The folders included screenshots of my public posts about my resignation. They also contained screenshots of other people’s friend-restricted posts about my resignation, along with those who commented either approvingly or disapprovingly on them. 

According to the attendee, I was not the only subject of this kind of documentation. The folders were organized around incidents rather than individuals, with screenshots and comments catalogued in a way that tracked where different members appeared to stand.  

The attendee who shared this information with me concluded, “They’re keeping track of everyone’s stance on you.”

This wasn’t simply passive observation. It depended on members routinely forwarding information to leadership. 

In spring 2025, I held a private, non-O.T.O. ritual for a small group of friends. I organized the event through a private Facebook page whose guest list was visible only to me. The event generated reports both before and after it occurred. 

About an hour and a half before the event was supposed to start, I was contacted by a Sovereign Grand Inspector General (7th degree), whom I’ll call Heather. Heather said it was brought to her attention that I had invited someone to my event who was a suspended member and public critic of the Order. 

Since the guest list was private, the information appears to have come from someone who had access to the event page. 

While I was not asked to uninvite him, I was told that if he said anything critical of the Order while at the event, it was expected I would ask him to leave. 

Later, during the national call in which Sabazius shared his social media screenshot archive, he shared not only screenshots of the private event page I had created for this event, but a memo on it written by one of the event’s attendees.

This attendee — an O.T.O. 6th degree I had considered a good friend — described the event’s ritual symbolism in detail and included a list of the event’s O.T.O. and non-O.T.O. attendees. The memo was used by Sabazius as evidence I was mentally unstable.

The issue was not simply that people shared information. It was that ordinary acts of friendship — inviting someone to a private gathering, speaking candidly in front of trusted companions — could unexpectedly become part of the organization’s internal reporting network. 
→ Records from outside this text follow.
/-- The gap byte is left as the zero fill made it (R208). -/
theorem layout_gap_byte (hi : ceil8 h.length < t) : (layout t h)[ceil8 h.length]? = some 0 := by
  rw [layout_getElem? hi]
  refine congrArg some (byte_ext fun k hk => ?_)
  have hle := le_ceil8 h.length
  rw [byteOfBits_bit _ hk, layoutBit_gap (by omega) (by omega)]
  exact BitVec.getLsbD_zero.symm

theorem layout_pad_byte {i : Nat} (hgap : ceil8 h.length < i) (hi : i < t) :
    (layout t h)[i]? = some (padAt (ceil8 h.length) i) := by
  rw [layout_getElem? hi]
  refine congrArg some (byte_ext fun k hk => ?_)
  rw [byteOfBits_bit _ hk, layoutBit_pad hgap hk]

theorem padAt_even (e k : Nat) : padAt e (e + 1 + 2 * k) = 0xEC := if_pos (by omega)

theorem padAt_odd (e k : Nat) : padAt e (e + 2 + 2 * k) = 0x11 := if_neg (by omega)

/-- Settles O56: the record is the layout of `H` (`encodeJob_to`), `H` has as many bits as REQ says
(`pack_requiredBits`), and the layout is read off part by part. -/
theorem gapAndPadPositions : Obligations.GapAndPadPositions := by
  intro cfg l txt r hr
  have hto := encodeJob_to cfg l txt
  rw [hr] at hto
  cases hto with
  | ok v row seg _ hpack _ hroom =>
    generalize classify cfg (txt.map recCp) = m at *
    generalize countOf cfg m txt = count
    have hreq := pack_requiredBits hpack v
    have hlen := (headerAndData_length v m count seg).trans hreq
    have hbit : ∀ {g}, g < requiredBits v m txt →
        ((layout row.total (headerAndData v m count seg)).getD (g / 8) 0).getLsbD (7 - g % 8) =
          (headerAndData v m count seg).getD g false :=
      fun hg => (layout_bit (by omega)).trans (layoutBit_of_lt (by omega))
    dsimp only
    refine ⟨layout_length _ _, by rw [ceil8]; omega, fun g hg => ?_, fun k hk => ?_,
      ⟨seg, hpack, hreq.symm, fun k hk => ?_⟩, fun g hg hgap hg' => ?_, ?_⟩
    · rw [hbit (by omega)]
      exact headerAndData_mode v m count seg hg
    · rw [hbit (by omega), headerAndData_count v m count seg hk]
    · rw [hbit (by omega), headerAndData_data v m count seg k]
    · rw [layout_bit hg', layoutBit_gap (by omega) (by rwa [hlen])]
    · rw [← hlen]
      refine ⟨layout_gap_byte, fun k hk => ?_, fun k hk => ?_⟩
      · rw [layout_pad_byte (by omega) hk, padAt_even]
      · rw [layout_pad_byte (by omega) hk, padAt_odd]

end Sys2Proof.Machine
end

section
/-! When CapacityOverflow can happen (spec/44_assemble.md R203, spec/42_capacity_rom.md R164). -/

namespace Sys2Proof.Machine

/-- A check of all rows holds of the row at any address the ROM has. -/
theorem allRows_row {cfg : Config} {p : Nat → Level → Row → Bool} (h : allRows cfg p = true) {v : Nat} {l : Level}
    {r : Row} (h1 : 1 ≤ v) (h2 : v ≤ nVersions) (hr : romRow cfg v l = some r) : p v l r = true := by
  simp only [allRows, List.all_eq_true] at h
  have hv := h (v - 1) (List.mem_range.2 (by omega)) l (by cases l <;> simp)
  simpa [Nat.sub_add_cancel h1, hr] using hv

/-- R164: a count up to the capacity fits its indicator, and as many characters or bytes the buffer. -/
theorem romFits_row {cfg : Config} (h : romFits cfg = true) {v : Nat} {l : Level} {r : Row} (h1 : 1 ≤ v)
    (h2 : v ≤ nVersions) (hr : romRow cfg v l = some r) (m : Mode) :
    Row.cap r m < 2 ^ countWidth (tier v) m ∧
      4 + countWidth (tier v) m + dataBits m (Row.cap r m) (Row.cap r m) ≤ 8 * r.total := by
  have hrow := allRows_row h h1 h2 hr
  simp only [List.all_eq_true, Bool.and_eq_true, decide_eq_true_eq] at hrow
  exact hrow m (by cases m <;> simp)

/-- The data bits grow with the characters and, in Byte mode alone, with the raw bytes instead (R171). -/
theorem dataBits_mono (m : Mode) {n n' nb nb' : Nat} (hn : m ≠ .byte → n ≤ n') (hnb : m = .byte → nb ≤ nb') :
    dataBits m n nb ≤ dataBits m n' nb' := by
  cases m with
  | numeric =>
    have := hn nofun
    simp only [dataBits]
    split_ifs <;> omega
  | alnum => have := hn nofun; simp only [dataBits]; omega
  | byte => have := hnb rfl; simp only [dataBits]; omega
  | kanji => have := hn nofun; simp only [dataBits]; omega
These incidents did not stand alone. Over the years, I repeatedly encountered situations in which members’ speech — particularly criticism of leadership — was monitored, screenshotted, and discussed outside its original context:  

  • In 2019, within hours of making a friends-only post expressing criticism of a leadership decision, I received a phone call discouraging me from leaving the post up. This single incident illustrates several dimensions of the BITE model and will reappear throughout the discussion below from different analytical perspectives.
  • In 2020, a friends-only post I made questioning church policy was discussed in a Rose-Croix Chapter meeting I was not of the right degree to attend.
  • In 2022, a post I made about local sponsorship culture was screenshotted and shared with another local body. 
  • That same year, a private post I made disagreeing with a popular interpretation of the Gnostic Mass was screenshotted and shared with the head of our Rose-Croix Chapter. This became a pretext for counseling me on my stated opinions.
  • In 2026, another member made a lengthy YouTube video in which she described the effect bullying in her local body was having on her. Shortly afterward, she took the video down, citing pressure that it was hurting “harmony.” 
  • That same year, a 7th-degree member told me that after leaving a supportive comment about me, someone in leadership contacted them to discuss it. 

Nor was this practice denied. 

In the summer of 2025, a former member of the Electoral College responded to one of my videos about O.T.O.’s surveillance culture by defending the practice, describing it as “bringing  receipts.”

What these incidents illustrate is an informal expectation that information about other members — particularly information that might concern leadership — should be passed upward through the hierarchy. The practical effect is the blurring of lines between friendship and institutional control, O.T.O. membership and private life. Private conversations, private events, and trusted personal bonds can become sources of intelligence for the organization’s leadership. 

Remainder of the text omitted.